For human beings, nothing can replace water and drinking water has always been in demand with the increasing population. Though, water covers around two-thirds of the earth's surface but water is still a scarce resource as only 1% of world's water is available as drinking water. With due availability of land and air all around, civilizations before have always moved/expanded in search of required drinking water.
Drinking water based on water cycle of earth (ocean-heat evaporation-cloud-rain-ocean) and then available from natural resources on earth is dwindling with time due to many reasons along with increasing population. People have already shifted to the use of smart technologies to transport, clean, uplift drinking water from other different sources but all these water resource technologies have their own geographic region specific limitations in general and for hilly and desert regions in particular. Earth’s atmosphere holds six times more fresh water than all of its rivers combined, so, if it is possible technologically to harvest that water, in areas where people have no other fresh water source, can prove to be a wonder. Atmospheric water extracting devices extract potable water from the air, either through condensation, exposing the air to desiccants (water-absorbing substances), or by pressurizing the air. With the development of science and technology, scientists and engineers are proposing different technologies to extract water from thin air (from fog) which will help people in getting enough drinking water at location specific with low cost. There are four main methods for extracting water from the atmosphere:
- Fog nets: setting up physical nets in humid environments to collect the water in the air
- Dew plates: using temperature differences to encourage water to condense on metal plates
- Sorbents: using chemicals to absorb water from the air, and then heating the material to extract the water
- Membranes: using vapor-selective membranes that extract water as air passes over them
This article will briefly present some of the emerging technologies proposed and being used also in many places to extract water from thin air.
Fog collector/Fog net:
A fog collector looks similar to the boundary nets used to stop errant balls on the edges of sports fields. The fog net is a multilayered mesh designed to attract and accumulate the water particles in places where ocean-born fog is common. These are made of food-safe materials (metals/fabricks) nets, are quick and easy to install while requiring no maintenance, are carbon-neutral as they are operated without energy producing high-quality drinking water and can provide water for agriculture and forestry. Fog is simply a cloud that touches the ground when
warm, damp air cools (called condensation). Fog is very common both in coastal regions and mountainous areas. Wind drives the fog into the vertically suspended nets. The droplets are caught in the 3D mesh and merge into larger drops, which then fall into the collecting trough below. From there the fog water is piped into a reservoir. The amounts yielded per fog-day differ according to region and season. A fog collector can also be a very good rain collector, because, wind-blown rain always falls at an angle on the nets. Each project begins with a study to determine whether conditions on site are suitable for fog harvesting. Fog collectors have been erected in Africa, South America and Germany. The goal is to continuously improve, develop and use fog net technology even further.
Scientists are developing an entirely different fog collection strategy modeled after the Stenocara beetle of the Namib Desert. When the fog sweeps in, the dime-sized Stenocara beetle clambers up the dunes, sticks his rear end into the air and faces his back to the fog. The configuration of hydrophilic (water-loving)
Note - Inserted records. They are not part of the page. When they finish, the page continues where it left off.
-- ==== Sys2Proof/Machine/NandOps.lean ====
section
/-! DEFINITION. The NAND of tier C as shared operations: pages as they are stored (R216, R218, R233), dies and their spares
(R214, R215, R227 to R231), stripes and their parity (R217), where a page is programmed (R225, R230), blocks that move
(R225 to R227), rebuilding and what a read of a codeword meets (R216, R226, R228, R229). -/

namespace Sys2Proof.Machine

/-! ## Logical blocks and pages (R216, R218) -/

def lbBytes : Nat := 4096

def pageData : Nat := 16384

/-- The number of a logical block: its XTS tweak. -/
def lbKey (p lbn : Nat) : Nat := p * 2 ^ 36 + lbn

/-- Bytes of the partition's tier C range. -/
def PartCfg.tierCBytes (c : PartCfg) : Nat := c.tierC.length * 2 ^ 35

def State.lblock (s : State) (p lbn : Nat) : Option LBlock := tfind s.flc.lblocks (lbKey p lbn)

/-- A page of NAND: stripe block, die, page offset. -/
def pageKey (sb die k : Nat) : Nat := (sb * 64 + die) * 1024 + k

def pageSb (key : Nat) : Nat := key / 65536

def pageDie (key : Nat) : Nat := key / 1024 % 64

def pageNo (key : Nat) : Nat := key % 1024

/-- A 4 KiB data unit of a log page as it is stored. The tweak of a log page is open (notes/assumptions/81.md). -/
def logPiece (p seq : Nat) (key : Bytes) (i : Nat) (d : Bytes) : Bytes :=
  xtsEncrypt key (Config.logTweak p (4 * seq + i)) (slice d (lbBytes * i) lbBytes)

/-- The 16 KiB that a page stores: ciphertext of its logical blocks or of its log page, zero beyond them. -/
def PageBody.stored (b : PageBody) : Bytes :=
  match b with
  | .blocks lbs => slice (lbs.flatMap (fun (e : Nat × Bytes × Bytes) => xtsEncrypt e.2.1 e.1 (slice e.2.2 0 lbBytes))) 0 pageData
  | .log p seq key d => (List.range 4).flatMap (fun i => logPiece p seq key i d)
  | .bytes d => slice d 0 pageData

/-- The content of logical block `k`, codeword `idx` of a page, under the data key of now (R218). -/
def PageBody.plain (b : PageBody) (k idx : Nat) (key : Bytes) : Bytes :=
  match b with
  | .blocks lbs =>
    let e := lbs.getD idx (k, key, [])
    if e.2.1 = key then slice e.2.2 0 lbBytes else xtsDecrypt key k (xtsEncrypt e.2.1 k (slice e.2.2 0 lbBytes))
  | b => xtsDecrypt key k (slice b.stored (lbBytes * idx) lbBytes)

/-- The content of a log page under the data key of now. -/
def PageBody.plainLog (b : PageBody) (p seq : Nat) (key : Bytes) : Bytes :=
  let dec := fun (bs : Bytes) => (List.range 4).flatMap (fun i =>
    xtsDecrypt key (Config.logTweak p (4 * seq + i)) (slice bs (lbBytes * i) lbBytes))
  match b with
  | .log _ _ k d => if k = key then slice d 0 pageData else dec b.stored
  | b => dec b.stored

/-! ## Footers (R233) -/

/-- The footer of a page of the checkpoint region or the dump area. -/
def footer (seq gen kind p page : Nat) (data : Bytes) : Bytes :=
  let b := leBytes 8 seq ++ leBytes 4 gen ++ leBytes 1 kind ++ leBytes 1 p ++ zeros 2 ++ leBytes 4 page ++ zeros 8
  b ++ leBytes 4 (crc32c (data ++ b))

/-- The CRC of a footer is that of the page. -/
def footerCrcOk (data foot : Bytes) : Bool := foot.drop 28 == leBytes 4 (crc32c (data ++ foot.take 28))

/-- The page decodes, with a valid footer CRC. -/
def NPage.valid (x : NPage) : Bool := !x.bad && footerCrcOk x.body.stored x.footer

/-! ## Dies (R214, R215, R227 to R231) -/

def dieCount : Nat := 64

/-- The parity group of a die: dies are numbered along the channels, four a channel, and group k holds die position k of
every channel (R214). -/
def groupOfDie (d : Nat) : Nat := d % 4

/-- The channel of a die. -/
def channelOf (d : Nat) : Nat := d / 4

/-- Spare blocks of a die as shipped: 900 GiB or 1,860 GiB in TLC blocks of 12 MiB over 64 dies (R215). -/
def spareBlocksOf (tib : Nat) : Nat := (if tib = 6 then 900 else 1860) * 1024 / 12 / 64

def State.die (s : State) (d : Nat) : Die := tget (dieInit (spareBlocksOf s.glb.tib)) s.flc.dies d

/-- Blocks of a die: 2,784 in each of 4 or 8 planes. -/
def State.dieBlocks (s : State) : Nat := (if s.glb.tib = 6 then 4 else 8) * 2784

/-- Pages of a block: 768 in TLC, 256 in pSLC. -/
def SBlock.pagesPer (b : SBlock) : Nat := if b.region = 0 then 768 else 256

/-- Spare blocks on the dies that still take writes. -/
def State.spareBlocks (s : State) : Nat :=
  ((List.range dieCount).map (fun d => if (s.die d).readOnly then 0 else (s.die d).spares)).sum

def blkKey (d blk : Nat) : Nat := d * 65536 + blk

/-- Block `blk` of a die is one of a stripe block. -/
def State.blockUsed (s : State) (d blk : Nat) : Bool :=
  s.flc.sblks.any (fun (e : Nat × SBlock) => tfind e.2.blks d == some blk)

/-- Block `blk` of a die can be drawn: no grown defect, not in use, erased. -/
def State.blockFree (s : State) (d blk : Nat) : Bool :=
  !s.flc.badBlks.contains (blkKey d blk) && !s.flc.freeBlks.contains (blkKey d blk) && !s.blockUsed d blk

/-- The first block from `b` that is free and has never been erased. -/
def State.freshBlock (s : State) (d : Nat) : Nat → Nat → Option Nat
  | 0, _ => none
  | fuel + 1, b => if s.blockFree d b && tget 0 s.flc.erases (blkKey d b) == 0 then some b else s.freshBlock d fuel (b + 1)

/-- The free block of a die with the lowest erase count, the first of them (R225). -/
def State.drawBlock (s : State) (d : Nat) : Option Nat :=
  match s.freshBlock d s.dieBlocks 0 with
  | some b => some b
  | none =>
    let worn := s.flc.erases.filter (fun (e : Nat × Nat) =>
      e.1 / 65536 == d && decide (e.1 % 65536 < s.dieBlocks) && s.blockFree d (e.1 % 65536))
    (worn.foldl (fun (a : Option (Nat × Nat)) e => match a with
      | some x => if e.2 < x.2 then some e else a
      | none => some e) none).map (fun e => e.1 % 65536)

/-- The dies of a parity group that take writes (R217, R230). -/
def State.writeDies (s : State) (g : Nat) : List Nat :=
  (List.range dieCount).filter (fun d => groupOfDie d == g && !(s.die d).readOnly)

/-! ## Stripes (R217) -/

/-- The XOR of pages. -/
def xorPages (l : List Bytes) : Bytes := l.foldl xorBytes (zeros pageData)

/-- The other pages of a page's stripe: those at its offset on the other dies of its stripe block. -/
def State.stripeOthers (s : State) (key : Nat) : Tbl NPage :=
  s.flc.pages.filter (fun (e : Nat × NPage) => pageSb e.1 == pageSb key && pageNo e.1 == pageNo key && e.1 != key)

/-- The stripe of a page has its parity page. -/
def State.stripeWhole (s : State) (key : Nat) : Bool :=
  match tfind s.flc.sblks (pageSb key) with
  | some b => decide (pageNo key < b.next)
  | none => false

/-- The rebuild of a page from its stripe: it succeeds only when each other page decodes (R217). `unread` are pages that
fail now. -/
def State.rebuild (s : State) (key : Nat) (unread : List Nat) : Option Bytes :=
  let others := s.stripeOthers key
  if s.stripeWhole key && others.all (fun (e : Nat × NPage) =>
      !e.2.bad && !(s.die (pageDie e.1)).gone && !unread.contains e.1) then
    some (xorPages (others.map (fun (e : Nat × NPage) => e.2.body.stored)))
  else none

/-! ## Where a page is programmed (R217, R225, R230) -/

/-- The parity group that the controller chooses for its next stripe block of a region, among those with two dies or more
that take writes. -/
def State.chooseGroup (s : State) : Option Nat :=
  match (List.range 4).filter (fun g => decide (2 ≤ (s.writeDies g).length)) with
  | [] => none
  | [g] => some g
  | g :: gs => some ((g :: gs).getD (Config.flashGroup s.flc.writeNo % (gs.length + 1)) g)

/-- The stripe block of a region that takes pages; a new one draws a block of every die of its group that takes writes. -/
def State.openBlock (s : State) (region : Nat) : Option (State × Nat × SBlock) :=
  match s.chooseGroup with
  | none => none
  | some g =>
    match s.flc.sblks.find? (fun (e : Nat × SBlock) => e.2.region == region && e.2.group == g && e.2.opened) with
    | some e => some (s, e.1, e.2)
    | none =>
      let b : SBlock := ⟨region, g, (s.writeDies g).filterMap (fun d => (s.drawBlock d).map (fun x => (d, x))), 0, [], true⟩
      some (s.setFlc { s.flc with sblks := tset s.flc.nextSb b s.flc.sblks, nextSb := s.flc.nextSb + 1 }, s.flc.nextSb, b)

/-- The dies of the stripe that a stripe block fills: fixed when the stripe begins. -/
def State.stripeDies (s : State) (b : SBlock) : List Nat :=
  if b.stripe.isEmpty then (b.blks.map (·.1)).filter (fun d => !(s.die d).readOnly)
  else b.stripe.filter (fun d => !(s.die d).gone)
bumps and hydrophobic (water-repellent) troughs between the bumps. Scientists are developing an entirely different fog collection strategy modeled after the Stenocara beetle of the Namib Desert. When the fog sweeps in, the dime-sized Stenocara beetle clambers up the dunes, sticks his rear end into the air and faces his back to the fog. The configuration of hydrophilic (water-loving) bumps and hydrophobic (water-repellent) troughs between the bumps on his shell collect the moisture and channel water droplets right into the beetle’s mouth. Inspired by nature’s design, scientists have invented a synthetic surface using a combination of chemistry and structure. The surface is composed of two polymer layers: the top is hydrophilic, while the bottom is hydrophobic, which makes water droplets detach as soon as they get large enough. Prototypes have shown that this technology is several times more productive than mesh harvesting methods and could be scaled up to work in urban environments.
Atmospheric water generator (AWG)
An example of a forced condenser-type system, this device works similarly to an air conditioner. To date, these devices have been installed in homes, offices, ranches, and other buildings to dehumidify the air, extract water vapor, and then filter it ready for drinking. According to the manufacturer, the device works by drawing air "through a series of condensing coils, where water vapor is cooled down sufficiently to reach the dew point.
This converts water vapor into droplets." Each unit then passes the air, and water, through a series of specially patented extraction chambers that have a range of features to further force water condensation. Any and all liquid water is then filtered for potential contaminants (like pathogens, pollen, etc) and then collected in a special storage tank ready for tapping. The device works best in areas with high humidity, like foggy areas or coastlines, and, depending on the size of the unit, it is capable of producing between 200 and 1,900 gallons (900 and 8,600 liters) of water a day. Sadly, these devices are not cheap and the unit also consumes a lot of power. However, different AWGs based on useful technologies are on development process, which will be more economical and energy-efficient.